Monday, February 07, 2011

Mandatory optimism & cheerfulness

First off, I have not read my reader since I committed to reading my reader. Sorry.

I very much enjoy you peeps on FB. If I know you, let me know. I haven't messed up once. Plus, I am a Mafia Wars freak and have close to 1500 friends, so you'll blend in nicely.

I had a chilly convo with my mother this weekend, her complaining that it'd been three weeks. I was rather subdued already, which was nice, b/c I wanted a bit of aloofness. I have this really bad habit of warming up and putting on a show. Can't keep the charm down, even when I should. At the end, she offered up a big pause and then said that if I needed something, to let her know. I really hate asking or groveling. I'm much better at being chatty and tap dancing. For the record, she did truly call to carry on about the new entertainment unit they got to go along with their new 55" TV, how wonderful it is, big it is, etc ad nauseum. If you'll recall, in December I went through similar with her new kitchen appliances. It depresses me the ease my parents have and the sacrifices I went through for it. Goodness knows, besides college and a rood, they didn't provide for me.

Money makes me want to vomit.

Similar is going on with Bea. She throws money at the world, then chides me for buying $100 worth of art supplies every few months. I feel like a second class citizen. I feel like I have earned her trust, but she still wallows. A while back, I mentioned here how she snooped on my computer and even forwarded them to herself. I long ago deleted the offending emails from Lyd and Richard, but Bea now quotes from them when the opportunity arises, hence she doesn't trust me enough to let down her guard. Suffice it to say that it was a very difficult weekend. It is equally difficult to admit that I love her, while the other side of my brain screams L.I.N.E. (I want a tattoo of a simple line) for love is not enough.

I first came up with that concept five years ago. Can't believe it's been so long that P's been out of my life. Well, not all the way out. About 1.5 years ago, he started visiting my art blog. Remembering my birthday set him off. Sometimes he'll visit a couple times in a month. Sometimes three or four will go by. He visited last August for my birthday, then I didn't hear from him. I was kinda relieved. Of course, today he visited. Then he saw my notice for my photography blog, and although it isn't long yet, he went through every page. Although I never intended it as such, there was bait: two photos so far were taken with him by my side. More will follow b/c I have it programmed way out. I guess this probably means he'll come back. Alas. I just don't want him to know that I know.

In the two or three days I didn't phone Bea over the weekend (we had screaming matches on fb email instead), I really missed our telephone routine and stuff. We have a great hang out factor. She wrote me that she wants a partner, not someone to hang out with. I told her that having a good hang out factor is a priority to me and of utmost importance. I would miss that. I cannot be friends with exes so as to preserve hanging out.

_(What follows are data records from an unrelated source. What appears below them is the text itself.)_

-- ==== Sys2Proof/Tests/Slice0.lean ====
section
/-! SUPPORT. Tests: for every statement with hypotheses a state that meets them, with what the command
then does there; terms that are not well formed; and the specification's own worked examples. -/

namespace Sys2Proof.Tests

open Sys2Proof.Machine

set_option Elab.async false

/-! ### States to test on -/

/-- A bundle of one word on core 0. -/
def b0 : Issue := ⟨0, none, [], 0⟩

/-- The state that a command leaves; the state itself where it stops. -/
def after (i : Instr) (s : State) : State :=
  match exec i s with
  | .next t => t
  | _ => s

/-- The device in service. -/
def served : State := { State.reset with
  board := { State.reset.board with svc := { state := .ready } }
  host := { State.reset.host with
    cfgReady := true, bars := (List.range 6).map fun i => (i, 0x1000000000 * BitVec.ofNat 64 (i + 1)) } }

/-- The state with core 0 in place of its own. -/
def withCore (k : Core) (s : State) : State := s.modCore 0 fun _ => k

/-- A core whose context 0 runs with registers `x`. -/
def coreOf (x : Ctx) : Core :=
  { ({} : Core) with ctxs := (Vector.replicate 4 ({} : Ctx)).set 0 { x with run := .running } }

/-- A context at system level, at the first bundle of line 4. -/
def sys : Ctx := { ({} : Ctx) with pc := 0x100, status := 1 }

/-- The state with context 0 of core 0 running on registers `x`. -/
def running (x : Ctx) : State := withCore (coreOf x) served

/-- The same with a core of its own. -/
def runningOn (x : Ctx) (f : Core → Core) : State := withCore (f (coreOf x)) served

/-- The page enabled, with these words in force. -/
def on (c : PageClass) (ws : Tab Word) (s : State) : State :=
  s.modPage (pageNo c) fun p => { p with enable := true, staged := ws, live := ws }

/-- A context with a value in a data register. -/
def withD (x : Ctx) (l : List (BitVec 5 × Word)) : Ctx := l.foldl (fun x p => x.setD p.1 p.2) x

/-- A context with a value in an address register. -/
def withA (x : Ctx) (l : List (BitVec 4 × Word)) : Ctx := l.foldl (fun x p => x.setA p.1 p.2) x

/-- `Stands` as a test. -/
def stands? (b : Issue) (o : Op) (s : State) (c : CtxId) : Bool :=
  let k := s.core (s.tileOf b.core)
  let x := s.ctx (s.tileOf b.core) c
  decide (b.mate = none ∧ b.rest = []) && decide (k.running = some c) && !s.frozen (s.tileOf b.core) &&
    !x.stopReq && decide (x.pc.toNat < 2 ^ 20) && decide (x.pc.toNat % 64 ≤ 60) && Op.legal o &&
    groupsOk x.g o && (!Op.privileged o || x.priv) && x.fault.isNone &&
    (k.pendingLoad c (Op.reads x.g o ++ Op.writes x.g o)).isNone && !(Op.accesses o && k.acquiring c) && x.held.isNone &&
    (groupFault (s.tileOf b.core) c x (Op.reads x.g o)).isEmpty &&
    (poisonRes (s.tileOf b.core) c x (Op.reads x.g o)).isEmpty &&
    !x.resuming && x.done.isEmpty && x.sending.isEmpty && decide (k.sb.length ≤ 15 ∧ k.outstanding < 32)
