-- ==== Sys2Proof/Machine/Pages.lean ====
section
/-! DEFINITION. Print pages (chapter 5): opening, admission, the kind gate, the coverage counter, completion and cancel. -/

namespace Sys2Proof.Machine

/-! ## The page table -/

/-- The entry that holds the live page of a number; 0 is the number of no page (R82, R83, R98). -/
def State.findPage (s : State) (n : BitVec 32) : Option (Fin 16) :=
  if n = 0 then none else (List.finRange 16).find? (fun i => (s.page i).any (fun p => p.number == n))

/-- The lowest-numbered free entry (R87). -/
def State.freeEntry (s : State) : Option (Fin 16) := (List.finRange 16).find? (fun i => (s.page i).isNone)

/-- The live pages, in the order of the entries. -/
def State.livePages (s : State) : List Page := s.pages.toList.filterMap id

/-- The page number that follows another: 4294967295 is followed by 1 (R83). -/
def nextPageNumber (n : BitVec 32) : BitVec 32 := if n = BitVec.allOnes 32 then 1 else n + 1

/-- The live-page count of a window raised by 1 (R87). -/
def State.raiseLive (s : State) (i : WindowIdx) : State :=
  s.setWindow i { s.window i with livePages := (s.window i).livePages + 1 }

/-- The live-page count of a window lowered by 1 (R96, R98). -/
def State.lowerLive (s : State) (i : WindowIdx) : State :=
  s.setWindow i { s.window i with livePages := (s.window i).livePages - 1 }

/-! ## Page end -/

/-- A charged page's end, at completion or at cancel from PRINTING (R96, R99): charge, settlement, counters, draws,
prefetch lines, notice, entry, live-page count, and last the pages-since-commit count (log 26). -/
def State.endCharged (s : State) (i : Fin 16) (p : Page) (cancel : Option CancelCause) : State :=
  let r := p.charge s.settings
  let foreign := p.foreignFlag
  let report : PageReport := ⟨p.number, p.account, p.window, r.cls, p.coverages, r.charge, foreign⟩
  let s1 := s.setAccount p.account ((s.account p.account).settle p.reservation r.charge r.cls foreign cancel.isSome)
  let s2 := { s1 with meter := s1.meter.raisePage r.cls foreign cancel.isSome }
  let s3 := (s2.takeDraws p.planes).invalidateLines (fun l => l.page == p.number)
  let s4 := s3.note (match cancel with
    | none => .pageDone report
    | some c => .pageCancelled report .printing c)
  ((s4.setPage i none).lowerLive p.window.index).raiseSince

/-- The end of a page cancelled from WAITING or ADMITTED (R98): the reservation is released and nothing is charged. -/
def State.endUncharged (s : State) (i : Fin 16) (p : Page) (c : CancelCause) : State :=
  let a := s.account p.account
  let report : PageReport :=
    ⟨p.number, p.account, p.window, classOf p.size false, p.planes.map (fun pl => (pl.colour, 0)), 0, false⟩
  let s1 := s.setAccount p.account { a with reserved := a.reserved - p.reservation }
  ((s1.note (.pageCancelled report p.state c)).setPage i none).lowerLive p.window.index

/-- A live page is cancelled (R98, R99, R105). -/
def State.cancelPage (s : State) (c : CancelCause) (i : Fin 16) : State :=
  match s.page i with
  | none => s
  | some p =>
    match p.state with
    | .printing => s.endCharged i p (some c)
    | _ => s.endUncharged i p c

/-- Every live page is cancelled by a reset (R105), in the order of the entries, which R105 leaves open (log 30). -/
def State.cancelAll (s : State) : State := (List.finRange 16).foldl (State.cancelPage · .reset) s

/-! ## The coverage counter -/

/-- A beat counted against a plane's mark (R93): at or above the mark, inside the plane, its level sum is added and
the mark moves past it; below the mark nothing is counted. -/
def Plane.count (pl : Plane) (planeSize planeOffset levels : Nat) : Plane :=
  if pl.mark ≤ planeOffset ∧ planeOffset + 32 ≤ planeSize then
    { pl with dots := pl.dots + levels, mark := planeOffset + 32 }
  else pl

/-- A page with a beat at a window offset counted on one of its planes (R93). -/
def Page.count (p : Page) (colour : Colour) (offset : Nat) (b : Beat) : Page :=
  { p with planes := p.planes.map (fun pl =>
      if pl.colour = colour ∧ pl.offset ≤ offset then pl.count p.planeSize (offset - pl.offset) (levelSum b) else pl) }

/-- Every plane of the page is complete (R95). -/
def Page.complete (p : Page) : Bool := p.planes.all (fun pl => pl.mark == p.planeSize)

/-- A beat delivered with OKAY for a read with a page and plane reference (R92, R93, R95): the first beat moves a
live page to PRINTING, the beat is counted, and the page may complete. A reference to a page no longer live counts
nothing (R94). -/
def State.countBeat (s : State) (ref : Option PlaneRef) (offset : Nat) (first : Bool) (b : Beat) : State :=
  match ref with
  | none => s
  | some r =>
    match s.findPage r.page with
    | none => s
    | some i =>
      match s.page i with
      | none => s
      | some p =>
        let moved := if first then { p with state := .printing } else p
        let counted := moved.count r.plane offset b
        if counted.complete then (s.setPage i (some counted)).endCharged i counted none
        else s.setPage i (some counted)

/-- The delivery of this beat moves its page to PRINTING (R92). -/
def State.entersPrinting (s : State) (ref : Option PlaneRef) (first : Bool) : Bool :=
  match ref with
  | none => false
  | some r =>
    match s.findPage r.page with
    | none => false
    | some i => first && (s.page i).any (fun p => p.state != .printing)

/-! ## The kind gate -/

/-- The plane of a page that holds a whole range of window offsets (R90). -/
def Page.planeHolding (p : Page) (offset n : Nat) : Option Plane :=
  p.planes.find? (fun pl => decide (pl.offset ≤ offset) && decide (offset + n ≤ pl.offset + p.planeSize))

/-- The live page of a window and its plane that hold a range (R90). -/
def State.findPlane (s : State) (i : WindowIdx) (offset n : Nat) : Option (Page × Plane) :=
  s.livePages.findSome? (fun p => if p.window.index = i then (p.planeHolding offset n).map (fun pl => (p, pl)) else none)

/-! ## PAGE_OPEN -/

/-- The planes a PAGE_OPEN asks for, in the order C, M, Y, K (R82, R207); `none` for a plane count other than 1 or 4. -/
def planesOf (a : PageOpenArgs) : Option (List (Colour × Nat)) :=
  if a.planeCount = 1 then some [(3, a.offsetK.toNat)]
  else if a.planeCount = 4 then
    some [(0, a.offsetC.toNat), (1, a.offsetM.toNat), (2, a.offsetY.toNat), (3, a.offsetK.toNat)]
  else none

/-- Two planes of a list, each of a size, share a byte (R85). -/
def planesClash (size : Nat) : List (Colour × Nat) → Bool
  | [] => false
  | x :: rest => rest.any (fun y => overlaps x.2 size y.2 size) || planesClash size rest

/-- The arguments of a PAGE_OPEN that pass R85. -/
structure OpenPage where
  account : Fin 128
  window : WindowIdx
  planes : List (Colour × Nat)
  bytesPerLine : Nat
  lines : Nat

/-- The checks of R85 on the arguments. -/
def State.checkOpen (s : State) (a : PageOpenArgs) : Option OpenPage :=
  match accountOf a.account, indexOf a.window, planesOf a with
  | some acc, some w, some planes =>
    let bpl := a.bytesPerLine.toNat
    let lines := a.lines.toNat
    let size := lines * bpl
    let win := s.window w
    if win.kind = .print ∧ (win.state = .opened ∨ win.state = .sealed)
        ∧ 32 ≤ bpl ∧ bpl ≤ 4096 ∧ bpl % 32 = 0 ∧ 1 ≤ lines ∧ lines ≤ 16384
        ∧ planes.all (fun x => x.2 % 256 == 0) = true
        ∧ planes.all (fun x => decide (x.2 + size ≤ win.size)) = true
        ∧ planesClash size planes = false
    then some ⟨acc, w, planes, bpl, lines⟩ else none
  | _, _, _ => none

/-- Some plane of the request shares a byte with a plane of a live page of its window (R86). -/
def State.openOverlaps (s : State) (o : OpenPage) : Bool :=
  s.livePages.any (fun p => p.window.index == o.window && p.planes.any (fun pl =>
    o.planes.any (fun x => overlaps x.2 (o.lines * o.bytesPerLine) pl.offset p.planeSize)))

/-- The page an accepted PAGE_OPEN makes, in WAITING (R87). -/
def State.newPage (s : State) (o : OpenPage) : Page :=
  let size := sizeClassOf (areaOf o.bytesPerLine o.lines) s.settings.aLarge
  let mono := s.settings.baseMono size
  let color := if o.planes.length = 4 then some (s.settings.baseColor size) else none
  { number := s.nextPage
    account := o.account
    window := (s.window o.window).ref o.window
    planes := o.planes.map (fun x => ⟨x.1, x.2, none, 0, 0⟩)
    bytesPerLine := o.bytesPerLine
    lines := o.lines
    size := size
    baseMono := mono
    baseColor := color
    reservation := reservationOf mono color
    state := .waiting }

/-- The page in the state it enters at its opening (R87): ADMITTED when every slot it uses is admitting and the part
is not in ENTERING. -/
def State.firstState (s : State) (p : Page) : Page :=
  if s.pageAdmissible p && s.power != .entering then s.enterAdmitted p else p

/-- PAGE_OPEN against the tables (R86, R87). -/
def State.openPage (s : State) (o : OpenPage) : State :=
  match s.freeEntry with
  | none => s.answerStatus 0x20 .noRoom
  | some i =>
    if s.openOverlaps o then s.answerStatus 0x20 .overlap
    else if s.pins.pfail || (s.account o.account).state != .active then s.answerStatus 0x20 .state
    else
      let p := s.firstState (s.newPage o)
      let a := s.account o.account
      if a.canReserve p.reservation then
        let s1 := (s.setPage i (some p)).setAccount o.account { a with reserved := a.reserved + p.reservation }
        let s2 := { s1.raiseLive o.window with nextPage := nextPageNumber s.nextPage }
        s2.answer 0x20 .ok (.pageOpened p.number p.size p.reservation p.state)
      else s.answerStatus 0x20 .quota

/-- PAGE_OPEN judged (R85 to R87). -/
def judgePageOpen (f : Frame) (a : PageOpenArgs) : State → State :=
  judged 0x20 f false (fun s =>
    match s.checkOpen a with
    | none => s.answerStatus 0x20 .badArgument
    | some o => s.openPage o)

/-- PAGE_CANCEL judged (R98, R99). -/
def judgePageCancel (f : Frame) (n : BitVec 32) : State → State :=
  judged 0x21 f false (fun s =>
    match s.findPage n with
    | none => s.answerStatus 0x21 .notFound
    | some i => (s.cancelPage .command i).answerStatus 0x21 .ok)

/-- The slots of a WAITING page that are not admitting (R101). -/
def State.notAdmitting (s : State) (p : Page) : Option (List Colour) :=
  if p.state = .waiting then some ((p.planes.map (·.colour)).filter (fun k => !s.slotAdmitting k)) else none

/-- PAGE_QUERY judged (R101). -/
def judgePageQuery (f : Frame) (n : BitVec 32) : State → State :=
  judged 0x22 f true (fun s =>
    if n = 0 then
      s.answer 0x22 .ok (.pageList (s.livePages.map (fun p => (p.number, p.account, p.window.index, p.state))))
    else
      match (s.findPage n).bind s.page with
      | none => s.answerStatus 0x22 .notFound
      | some p => s.answer 0x22 .ok (.page p (s.notAdmitting p)))

/-! ## The meanings -/

/-- PAGE_OPEN (R85 to R87). -/
def execPageOpen (f : Frame) (a : PageOpenArgs) (s : State) : Host.Outcome State Fault Refusal :=
  .next (event (receive (.pageOpen f a) f (judgePageOpen f a)) s)

/-- PAGE_CANCEL (R98, R99). -/
def execPageCancel (f : Frame) (n : BitVec 32) (s : State) : Host.Outcome State Fault Refusal :=
  .next (event (receive (.pageCancel f n) f (judgePageCancel f n)) s)

/-- PAGE_QUERY (R101). -/
def execPageQuery (f : Frame) (n : BitVec 32) (s : State) : Host.Outcome State Fault Refusal :=
  .next (event (receive (.pageQuery f n) f (judgePageQuery f n)) s)

end Sys2Proof.Machine
end

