-- ==== Sys2Proof/Machine/Dispatch.lean ====
section
/-! DEFINITION. The meaning of every command: one arm per constructor, each one call of its meaning. -/

namespace Sys2Proof.Machine

/-- The effect of a command on everything but the queue of waiting commands. -/
def exec (i : Instr) (s : State) : Host.Outcome State Fault Refusal :=
  match i with
  | .read r => Sys2Proof.Machine.execRead r s
  | .write r beats => Sys2Proof.Machine.execWrite r beats s
  | .flush r => Sys2Proof.Machine.execFlush r s
  | .memoryGrant => Sys2Proof.Machine.execMemoryGrant s
  | .memoryResponse tid error beats => Sys2Proof.Machine.execMemoryResponse tid error beats s
  | .memoryTimeout tid => Sys2Proof.Machine.execMemoryTimeout tid s
  | .tidQuarantineEnd tid => Sys2Proof.Machine.execTidQuarantineEnd tid s
  | .heldReadRelease age => Sys2Proof.Machine.execHeldReadRelease age s
  | .flushComplete id => Sys2Proof.Machine.execFlushComplete id s
  | .beatDelivery age => Sys2Proof.Machine.execBeatDelivery age s
  | .discardTimerExpiry line => Sys2Proof.Machine.execDiscardTimerExpiry line s
  | .windowOpen f a => Sys2Proof.Machine.execWindowOpen f a s
  | .windowPolicy f index owner modes => Sys2Proof.Machine.execWindowPolicy f index owner modes s
  | .windowSeal f index => Sys2Proof.Machine.execWindowSeal f index s
  | .windowRetire f index count pass1 pass2 pass3 => Sys2Proof.Machine.execWindowRetire f index count pass1 pass2 pass3 s
  | .windowRekey f index => Sys2Proof.Machine.execWindowRekey f index s
  | .windowQuery f index => Sys2Proof.Machine.execWindowQuery f index s
  | .windowDrainEnd index => Sys2Proof.Machine.execWindowDrainEnd index s
  | .pageOpen f a => Sys2Proof.Machine.execPageOpen f a s
  | .pageCancel f number => Sys2Proof.Machine.execPageCancel f number s
  | .pageQuery f number => Sys2Proof.Machine.execPageQuery f number s
  | .accountCreate f id limit => Sys2Proof.Machine.execAccountCreate f id limit s
  | .accountSetLimit f slot limit => Sys2Proof.Machine.execAccountSetLimit f slot limit s
  | .accountResetUsage f slot => Sys2Proof.Machine.execAccountResetUsage f slot s
  | .accountClearCounters f slot => Sys2Proof.Machine.execAccountClearCounters f slot s
  | .accountSuspend f slot => Sys2Proof.Machine.execAccountSuspend f slot s
  | .accountResume f slot => Sys2Proof.Machine.execAccountResume f slot s
  | .accountDelete f slot => Sys2Proof.Machine.execAccountDelete f slot s
  | .accountRead f slot => Sys2Proof.Machine.execAccountRead f slot s
  | .meterRead f selector => Sys2Proof.Machine.execMeterRead f selector s
  | .commit f => Sys2Proof.Machine.execCommit f s
  | .commitEnd verified => Sys2Proof.Machine.execCommitEnd verified s
  | .commitTimeout => Sys2Proof.Machine.execCommitTimeout s
  | .presenceAssert slot => Sys2Proof.Machine.execPresenceAssert slot s
  | .presenceDeassert slot => Sys2Proof.Machine.execPresenceDeassert slot s
  | .settlingExpiry slot => Sys2Proof.Machine.execSettlingExpiry slot s
  | .cartRequestSent slot => Sys2Proof.Machine.execCartRequestSent slot s
  | .cartRequestRefused slot => Sys2Proof.Machine.execCartRequestRefused slot s
  | .replyWindowExpiry slot => Sys2Proof.Machine.execReplyWindowExpiry slot s
  | .attemptGapExpiry slot => Sys2Proof.Machine.execAttemptGapExpiry slot s
  | .helloReply slot frame => Sys2Proof.Machine.execHelloReply slot frame s
  | .proveReply slot frame => Sys2Proof.Machine.execProveReply slot frame s
  | .debitReply slot frame => Sys2Proof.Machine.execDebitReply slot frame s
  | .cartQuery f slot => Sys2Proof.Machine.execCartQuery f slot s
  | .cartReprobe f selector => Sys2Proof.Machine.execCartReprobe f selector s
  | .scrubJobAssign first => Sys2Proof.Machine.execScrubJobAssign first s
  | .chunkLock channel => Sys2Proof.Machine.execChunkLock channel s
  | .scrubSuspend f channel => Sys2Proof.Machine.execScrubSuspend f channel s
  | .scrubResume f channel => Sys2Proof.Machine.execScrubResume f channel s
  | .scrubAbandon f channel => Sys2Proof.Machine.execScrubAbandon f channel s
  | .scrubQuery f => Sys2Proof.Machine.execScrubQuery f s
  | .configRead f selector => Sys2Proof.Machine.execConfigRead f selector s
  | .configWrite f number value => Sys2Proof.Machine.execConfigWrite f number value s
  | .configStore f outcome => Sys2Proof.Machine.execConfigStore f outcome s
  | .noticeRead f => Sys2Proof.Machine.execNoticeRead f s
  | .errorRead f => Sys2Proof.Machine.execErrorRead f s
  | .sleep f => Sys2Proof.Machine.execSleep f s
  | .reset f => Sys2Proof.Machine.execReset f s
  | .ident f => Sys2Proof.Machine.execIdent f s
  | .provision f masterKey serial outcome => Sys2Proof.Machine.execProvision f masterKey serial outcome s
  | .lock f outcome => Sys2Proof.Machine.execLock f outcome s
  | .unknownCommand f code => Sys2Proof.Machine.execUnknownCommand f code s
  | .pfailAssert => Sys2Proof.Machine.execPfailAssert s
  | .pfailDeassert => Sys2Proof.Machine.execPfailDeassert s
  | .linkReset => Sys2Proof.Machine.execLinkReset s
  | .resetWindowsFreed => Sys2Proof.Machine.execResetWindowsFreed s
  | .linkrstDeassert => Sys2Proof.Machine.execLinkrstDeassert s
  | .resetComplete => Sys2Proof.Machine.execResetComplete s
  | .powerOn => Sys2Proof.Machine.execPowerOn s
  | .sleepEntered => Sys2Proof.Machine.execSleepEntered s
  | .wakeEnd resetFirst => Sys2Proof.Machine.execWakeEnd resetFirst s
  | .powerLoss => Sys2Proof.Machine.execPowerLoss s

end Sys2Proof.Machine
end

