/-- R180, R181, R187: the write of an erase chunk is answered OKAY: the offset advances, or the next pass starts, and
after the last chunk of the last pass the window is FREE, with its notice, and the channel IDLE. With a suspend
requested the channel comes to rest in SUSPENDED instead of going on; that the last write ends the job even so is the
model's reading (log 31). R185: the read of a chunk to re-key returns, is decrypted under the current key and encrypted
under the new one, and the channel is READY to write it. R185, R186: the write of a re-keyed chunk is answered OKAY:
the cursor advances, the lock is released and the channel waits for the next chunk. Past the last chunk the window's
spare key becomes its key, the spare slot and the channel are free, the cursor is cleared and REKEY_DONE is queued.
R189: a channel whose request fails, by an ERROR response, by bad parity of the chunk read or at the memory timeout,
enters FAILED with its job and its progress, releases its lock, records operation and cause, and reports them; the
error record takes the flag and the chunk's system address. That PATH_ERROR comes before SCRUB_FAILED is the model's
reading (log 25), and the pass 0 that SCRUB_FAILED gives of a re-key its choice (log 43). -/
def Obligations.ScrubChannelsGoOn : Prop :=
  (∀ (s : State) (tid : MemTid) (beats : Vector MemBeat 8) (q : MemRequest) (c : ChannelId) (j : Job) (passes : List Pattern),
      s.powered = true → s.memTid tid = .outstanding q → q.op = .write → q.consumer = .scrub c →
      (s.chan c).state = .running → (s.chan c).step = .writing → (s.chan c).job = some j → j.kind = .erase passes →
      let x := s.chan c
      let w := s.window j.window.index
      let more := x.offset + 256 < w.size
      ∃ t, exec (.memoryResponse tid false beats) s = .next t ∧ t.memTid tid = .free
        ∧ (more ∨ x.pass < passes.length →
          t.windows = s.windows ∧ t.notices = s.notices ∧ (t.chan c).job = some j
          ∧ (t.chan c).offset = (if more then x.offset + 256 else 0) ∧ (t.chan c).pass = (if more then x.pass else x.pass + 1)
          ∧ (x.suspendReq = false → (t.chan c).state = .running ∧ (t.chan c).step = .ready)
          ∧ (x.suspendReq = true → (t.chan c).state = .suspended ∧ (t.chan c).suspendReq = false))
        ∧ (¬ more → passes.length ≤ x.pass →
          t.windows = s.windows.set j.window.index { generation := w.generation }
          ∧ t.notices = pushNotice s.notices (.windowFree ⟨j.window.index, w.generation⟩ false) ∧ t.chan c = {}))
  ∧ (∀ (s : State) (tid : MemTid) (beats : Vector MemBeat 8) (q : MemRequest) (c : ChannelId) (j : Job),
      s.powered = true → s.memTid tid = .outstanding q → q.op = .write → q.consumer = .scrub c →
      (s.chan c).state = .running → (s.chan c).step = .writing → (s.chan c).job = some j → j.kind = .rekey →
      let i := j.window.index
      let w := s.window i
      ∃ t, exec (.memoryResponse tid false beats) s = .next t ∧ t.memTid tid = .free
        ∧ (w.cursor + 256 < w.size →
          t.windows = s.windows.set i { w with cursor := w.cursor + 256 } ∧ t.keys = s.keys
          ∧ (t.chan c).lock = none ∧ (t.chan c).buffer = none ∧ (t.chan c).step = .waiting
          ∧ (t.chan c).state = (if (s.chan c).suspendReq then .suspended else .running))
        ∧ (w.size ≤ w.cursor + 256 →
          t.windows = s.windows.set i { w with cursor := 0 }
          ∧ t.keys = { slots := s.keys.slots.set i (s.spareKey i), spares := freeSpares i s.keys.spares }
          ∧ t.chan c = {} ∧ t.notices = pushNotice s.notices (.rekeyDone ⟨i, w.generation⟩)))
  ∧ (∀ (s : State) (tid : MemTid) (beats : Vector MemBeat 8) (q : MemRequest) (c : ChannelId) (j : Job),
      s.powered = true → s.memTid tid = .outstanding q → q.op = .read → q.consumer = .scrub c →
      (s.chan c).state = .running → (s.chan c).step = .reading → (s.chan c).job = some j → j.kind = .rekey →
      (∀ b ∈ beats.toList.take q.length, dataParityOf b.data = b.parity) →
      let i := j.window.index
      let data := (beats.toList.take q.length).map (·.data)
      let moved := mapUnits (fun off u => encryptUnit (s.spareKey i) off (decryptUnit s.keys.slots[i] off u))
        (s.window i).cursor data
      exec (.memoryResponse tid false beats) s = .next { s.driving [] with
        scrub := { s.scrub with chans := s.scrub.chans.set c { s.chan c with step := .ready, buffer := some moved } }
        mem := { s.mem with tids := s.mem.tids.set tid .free } })
  ∧ (∀ (s : State) (tid : MemTid) (beats : Vector MemBeat 8) (q : MemRequest) (c : ChannelId) (j : Job),
      s.powered = true → s.memTid tid = .outstanding q → q.consumer = .scrub c → (s.chan c).state = .running →
      (s.chan c).step = .reading ∨ (s.chan c).step = .writing → (s.chan c).job = some j →
      let x := s.chan c
      let offset := if j.kind = .rekey then (s.window j.window.index).cursor else x.offset
      let failed (cause : FailCause) (flag : PathFlag) (t : State) : Prop :=
        t.chan c = { x with state := .failed, step := .waiting, lock := none, suspendReq := false, buffer := none
                            failure := some (q.op, cause) }
        ∧ t.path = { flags := withFlag s.path.flags flag, capture := some (s.path.capture.getD
            ⟨flag, some (match q.op with | .read => .read | .write => .write), none, 0, none,
              some ((s.window j.window.index).sysBase + BitVec.ofNat 36 offset), some j.window, false⟩) }
        ∧ t.notices = pushNotice (if s.path.capture = none then pushNotice s.notices (.pathError flag) else s.notices)
            (.scrubFailed c j (if j.kind = .rekey then 0 else x.pass) offset q.op cause)
        ∧ t.windows = s.windows ∧ t.keys = s.keys
      (∃ t, exec (.memoryResponse tid true beats) s = .next t ∧ t.memTid tid = .free ∧ failed .memError .memError t)
      ∧ (q.op = .read → (∃ b ∈ beats.toList.take q.length, dataParityOf b.data ≠ b.parity) →
        ∃ t, exec (.memoryResponse tid false beats) s = .next t ∧ t.memTid tid = .free ∧ failed .rdataParity .rdataParity t)
      ∧ ∃ t, exec (.memoryTimeout tid) s = .next t ∧ t.memTid tid = .quarantined (4 * s.settings.memTimeout)
        ∧ failed .memTimeout .memTimeout t)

P had a great hang out factor. We only fought about once a year, but the frustration he brought me has made me fight like a loud, gesticulating Italian.

Hanging out vs. L.I.N.E.

I'm all for compromise; I'm nearing (sigh) 50 and I know the world isn't perfect, have to accept that. She's so young that she still sees roses and white picket fences. She's going to need to compromise, b/c I'm about as compromised as I'm going to get.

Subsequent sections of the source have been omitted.